Gaussian processes are a relatively general model class, containing many examples of models we are already familiar with, including polynomials, Fourier series, and so on, as long as we have a Gaussian prior over the parameters. They also include neural networks with an infinite number of parameters, even without Gaussian distributions over the parameters. This connection, discovered by Radford Neal, triggered machine learning researchers to move away from neural networks, and towards Gaussian processes.

18.2.7. Exercises

  1. Draw sample prior functions from a GP with an Ornstein-Uhlenbeck (OU) kernel, \(k_{\text{OU}}(x,x') = \exp\left(-\frac{1}{2\ell}||x - x'|\right)\). If you fix the lengthscale \(\ell\) to be the same, how do these functions look different than sample functions from a GP with an RBF kernel?

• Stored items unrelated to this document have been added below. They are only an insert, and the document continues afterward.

-- ==== Sys2Proof/Tests/Slice0.lean ====
section
/-! SUPPORT. Tests: what is ill-formed is refused, words of the spec decode, small steps, and a witness for each
statement's hypotheses. -/
namespace Sys2Proof.Tests
open Sys2Proof Sys2Proof.Machine Sys2Proof.Safety

set_option Elab.async false

/-! ## States -/

/-- Registers that a strand has written at its generation 1, from number `n` on. -/
def xsFrom (n : Nat) : List DWord → FMap XVal
  | [] => []
  | v :: r => (n, { gen := 1, val := v }) :: xsFrom (n + 1) r

/-- Such registers by number. -/
def xs (l : List (Nat × DWord)) : FMap XVal := l.map fun p => (p.1, { gen := 1, val := p.2 })

/-- A capability for all rights to an object's bytes. -/
def capOf (obj len : Nat) : CapBits :=
  setBits (setBits (setBits (setBits 0#128 40 40 (BitVec.ofNat 40 len)) 80 8 0xFF#8) 88 16 1#16) 104 24 (BitVec.ofNat 24 obj)

/-- An object table entry of 2^30 bytes of a kind, at a base, with a sidecar. -/
def entryOf (kind base side : Nat) : BitVec 256 :=
  setBits (setBits (setBits (setBits (setBits (setBits 0#256 0 1 1#1) 1 2 (BitVec.ofNat 2 kind)) 48 16 1#16)
    64 40 (BitVec.ofNat 40 (2 ^ 30))) 128 64 (BitVec.ofNat 64 base)) 192 64 (BitVec.ofNat 64 side)

/-- A strand whose stream `e` has done its tk_pop. -/
def strand (e : Engine) : Strand :=
  let st : Strand := { lineStrand e with cgen := 1 }
  setStream { st with
    r := { st.r with
      x := xsFrom 1 ([7, 0xFFFFFFFFFFFFFFF5, 104, 60, 3, 0, 0x400, 0x1000, 64, 512, 128, 0x2000, 1, 8192] ++
        [0x8000, 0x10000, 983040, 16, 1048568, 262136, 0x8000000000000000])
      c := [(0, { gen := 1, val := capOf 3 1048576 }), (4, { gen := 1, val := capOf 4 1048576 }),
        (5, { gen := 1, val := capOf 5 1048576 })]
      p := [(1, { gen := 1, val := 0x5555#1024 }), (2, { gen := 1, val := 0#1024 })]
      v := [(1, { gen := 1, fmt := 7, val := 0x40000000C0000000#4096 }), (2, { gen := 1, fmt := 7, val := 0x3F800000#4096 }),
        (3, { gen := 1, fmt := 7, val := 0#4096 }), (4, { gen := 1, fmt := 1, val := 0x7F80#4096 }),
        (5, { gen := 1, fmt := 8, val := 0x3F80#4096 })] } } e
    { streamOf st e with popped := true }

/-- A machine on whose core 0 the stream `e` of a strand acts. -/
def machine (e : Engine) (st : Strand) : State :=
  let s := placeLine State.reset e 0
  let tr := fun (obj : Nat) (e : BitVec 256) (pe : BitVec 64) =>
    ({ space := 0, obj := obj, page := 0, e := e, pe := pe } : Trans)
  { s with
    inForce := mapPut s.inForce 0 { spaceAt s 0 with v := true }
    mem := memPut (memPut s.mem 0x210000 (toBytes 8 (BitVec.ofNat 64 (78 * 8192 + 1)))) 0x200008
      (toBytes 8 (BitVec.ofNat 64 (79 * 8192 + 1)))
    strands := mapPut s.strands 0 st
    dies := mapPut s.dies 0 { dieAt s 0 with
      pool := [501, 502]
      sems := [(7, 3)]
      tc := [tr 3 (entryOf 0 0x300000000 0) 0, tr 4 (entryOf 2 0x200000 0x300000) 0,
        { tr 4 (entryOf 2 0x200000 0x300000) (BitVec.ofNat 64 (79 * 8192 + 1)) with page := 1 },
        tr 5 (entryOf 1 0x210000 0) (BitVec.ofNat 64 (78 * 8192 + 1))] }
    cur := .stream 0 e
    schedule := []
    grp := { s.grp with next := 4 } }

/-- Such a stream is poised: its tk_pop is done. -/
theorem poised (e : Engine) (st : Strand) (h : (streamOf st e).popped = true) (h2 : (streamOf st e).push = none)
    (h3 : (streamOf st e).pat = 0#32) : Poised (machine e st) 0 e 0#4 (machine e st) st := by
  refine ⟨rfl, ⟨st, rfl, ?_, ?_⟩, h2⟩
  · rw [show patOf st e 0#4 = 0#32 from (if_pos h).trans h3]
    cases e <;> decide
  · unfold popStep
    simp [h]

abbrev sS : Strand := strand .S
abbrev mS : State := machine .S sS

theorem poisedS : Poised mS 0 .S 0#4 mS sS := poised _ _ rfl rfl rfl

/-- Whether a check gives a value. -/
def gives {α : Type} [DecidableEq α] (a : Chk α) (v : α) : Bool :=
  match a with
  | .ok x => decide (x = v)
  | .error _ => false

theorem ok_of {α : Type} [DecidableEq α] {a : Chk α} {v : α} (h : gives a v = true) : a = .ok v := by
  cases a <;> simp_all [gives]

/-- The results of the partial operations that go on. -/
def excVal {ε α : Type} : Except ε α → Option α
  | .ok x => some x
  | .error _ => none
def accVal : Acc → Option (List Byte × State)
  | .ok l t => some (l, t)
  | _ => none
def readsVal : Reads → Option (List (List Byte) × State)
  | .ok l t => some (l, t)
  | _ => none
def cpVal : CpAcc → Option (List Byte × State)
  | .ok l t => some (l, t)
  | _ => none
def lresVal {α : Type} : LRes α → Option (α × State)
  | .ok l t => some (l, t)
  | _ => none
def finVal : Eff → Option State
  | .fin t => some t
  | _ => none
def storedVal : Eff → Option State
  | .stored t => some t
  | _ => none

/-- What an operation gives exists where a test of it, evaluated, holds. -/
theorem found {β γ : Type} (un : β → Option γ) (mk : γ → β) (inv : ∀ b c, un b = some c → b = mk c) {b : β} {p : γ → Bool}
    (h : (un b).any p = true) : ∃ c, b = mk c ∧ p c = true := by
  obtain ⟨c, hc, hp⟩ := (Option.any_eq_true _ _).1 h
  exact ⟨c, inv b c hc, hp⟩

theorem chk_ok {ε α : Type} {a : Except ε α} {p : α → Bool} (h : (excVal a).any p = true) : ∃ x, a = .ok x ∧ p x = true :=
  found excVal .ok (fun b c e => by cases b <;> simp_all [excVal]) h

theorem acc_ok {a : Acc} {p : List Byte → State → Bool} (h : (accVal a).any (fun c => p c.1 c.2) = true) :
    ∃ l t, a = .ok l t ∧ p l t = true := by
  obtain ⟨c, hc⟩ := found accVal (fun c => .ok c.1 c.2) (fun b c e => by cases b <;> simp_all [accVal] <;> simp [← e]) h
  exact ⟨c.1, c.2, hc⟩

theorem pair_ok {α ε : Type} {a : Except ε α × State} {p : α → State → Bool}
    (h : (excVal a.1).any (fun x => p x a.2) = true) : ∃ x t, a = (.ok x, t) ∧ p x t = true := by
  obtain ⟨x, hx, hp⟩ := chk_ok h
  exact ⟨x, a.2, Prod.ext hx rfl, hp⟩

theorem reads_ok {a : Reads} {p : List (List Byte) → State → Bool} (h : (readsVal a).any (fun c => p c.1 c.2) = true) :
    ∃ l t, a = .ok l t ∧ p l t = true := by
  obtain ⟨c, hc⟩ := found readsVal (fun c => .ok c.1 c.2) (fun b c e => by cases b <;> simp_all [readsVal] <;> simp [← e]) h
  exact ⟨c.1, c.2, hc⟩

theorem cp_ok {a : CpAcc} {p : List Byte → State → Bool} (h : (cpVal a).any (fun c => p c.1 c.2) = true) :
    ∃ l t, a = .ok l t ∧ p l t = true := by
  obtain ⟨c, hc⟩ := found cpVal (fun c => .ok c.1 c.2) (fun b c e => by cases b <;> simp_all [cpVal] <;> simp [← e]) h
  exact ⟨c.1, c.2, hc⟩

theorem lres_ok {α : Type} {a : LRes α} {p : α → State → Bool} (h : (lresVal a).any (fun c => p c.1 c.2) = true) :
    ∃ l t, a = .ok l t ∧ p l t = true := by
  obtain ⟨c, hc⟩ := found lresVal (fun c => .ok c.1 c.2) (fun b c e => by cases b <;> simp_all [lresVal] <;> simp [← e]) h
  exact ⟨c.1, c.2, hc⟩

theorem eff_fin {a : Eff} {p : State → Bool} (h : (finVal a).any p = true) : ∃ t, a = .fin t ∧ p t = true :=
  found finVal .fin (fun b c e => by cases b <;> simp_all [finVal]) h

theorem eff_stored {a : Eff} {p : State → Bool} (h : (storedVal a).any p = true) : ∃ t, a = .stored t ∧ p t = true :=
  found storedVal .stored (fun b c e => by cases b <;> simp_all [storedVal]) h

theorem opt_ok {α : Type} {a : Option α} {p : α → Bool} (h : a.any p = true) : ∃ x, a = some x ∧ p x = true :=
  found id some (fun _ _ e => e) h

/-- A strand stands on core 0. -/
def hasStrand (s : State) : Bool := (strandAt s 0).isSome

/-! ## Witnesses: the scalar stream -/

theorem witness_ScalarRegisterArithmetic : Poised mS 0 .S 0#4 mS sS ∧ readX sS .S 5#5 = .ok 3#64 ∧
    readX sS .S 2#5 = .ok 0xFFFFFFFFFFFFFFF5#64 := ⟨poisedS, rfl, rfl⟩

theorem witness_ScalarImmediates : Poised mS 0 .S 0#4 mS sS ∧ readX sS .S 21#5 = .ok 0x8000000000000000#64 :=
  ⟨poisedS, rfl⟩

theorem witness_CapabilityDerivation : Poised mS 0 .S 0#4 mS sS ∧ readC sS 0#4 = .ok (capOf 3 1048576) ∧
    readX sS .S 16#5 = .ok 0x10000#64 ∧ readX sS .S 17#5 = .ok 983040#64 ∧ hasRight (capOf 3 1048576) .d = true ∧
    0 ≤ (0x10000#64).toInt ∧ (0x10000#64).toInt + (983040#64).toNat ≤ capLen (capOf 3 1048576) :=
  ⟨poisedS, rfl, rfl, rfl, by decide +kernel, by decide +kernel, by decide +kernel⟩

theorem witness_LoadsAndStores_load : Poised mS 0 .S 0#4 mS sS ∧ readX sS .S 19#5 = .ok 1048568#64 ∧
    smAddr mS sS 0#4 1048568#64 0#6 8 .r = .ok (capOf 3 1048576, 1048568) ∧
    (∃ l s2, portRead mS 0 sS (readerOf sS .S) (capObj (capOf 3 1048576)) (capOgen (capOf 3 1048576)) 1048568 8 = .ok l s2 ∧
      hasStrand s2 = true) :=
  ⟨poisedS, rfl, ok_of (by decide +kernel), acc_ok (by decide +kernel)⟩

theorem witness_LoadsAndStores_store : Poised mS 0 .S 0#4 mS sS ∧ readX sS .S 5#5 = .ok 3#64 ∧
    readX sS .S 19#5 = .ok 1048568#64 ∧ smAddr mS sS 0#4 1048568#64 0#6 8 .w = .ok (capOf 3 1048576, 1048568) ∧
    (∃ u s2, portWrite (setStrand mS 0 (beginStore sS .S).2) 0 .S none false (beginStore sS .S).1 (capObj (capOf 3 1048576))
      (capOgen (capOf 3 1048576)) 1048568 (toBytes 8 3#64) = (.ok u, s2) ∧ hasStrand s2 = true) :=
  ⟨poisedS, rfl, rfl, ok_of (by decide +kernel), pair_ok (by decide +kernel)⟩

theorem witness_Scratchpad : Poised mS 0 .S 0#4 mS sS ∧ readX sS .S 20#5 = .ok 262136#64 ∧ readX sS .S 5#5 = .ok 3#64 ∧
    spCheck (spAddr mS 262136#64 0#7 8).toNat 8 = .ok 262136 ∧
    spRead mS 0 sS.cgen sS.gtrap 262136 8 = .ok (List.replicate 8 0#8) ∧
    cwCheck mS sS (spAddr mS 262136#64 0#7 8) 8 = .ok (0, 1#16, false, 262136) :=
  ⟨poisedS, rfl, rfl, ok_of (by decide +kernel), ok_of (by decide +kernel), ok_of (by decide +kernel)⟩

  2. How does changing the amplitude \(a^2\) of the RBF kernel affect the distribution over functions?

  3. Suppose we form \(u(x) = f(x) + 2g(x)\), where \(f(x) \sim \mathcal{GP}(m_1,k_1)\) and \(g(x) \sim \mathcal{GP}(m_2,k_2)\). Is \(u(x)\) a Gaussian process, and if so, what is its mean and covariance function?

  4. Suppose we form \(g(x) = a(x)f(x)\), where \(f(x) \sim \mathcal{GP}(0,k)\) and \(a(x) = x^2\). Is \(g(x)\) a Gaussian process, and if so, what is its mean and covariance function? What is the effect of \(a(x)\)? What do sample functions drawn from \(g(x)\) look like?

  5. Suppose we form \(u(x) = f(x)g(x)\), where \(f(x) \sim \mathcal{GP}(m_1,k_1)\) and \(g(x) \sim \mathcal{GP}(m_2,k_2)\). Is \(u(x)\) a Gaussian process, and if so, what is its mean and covariance function?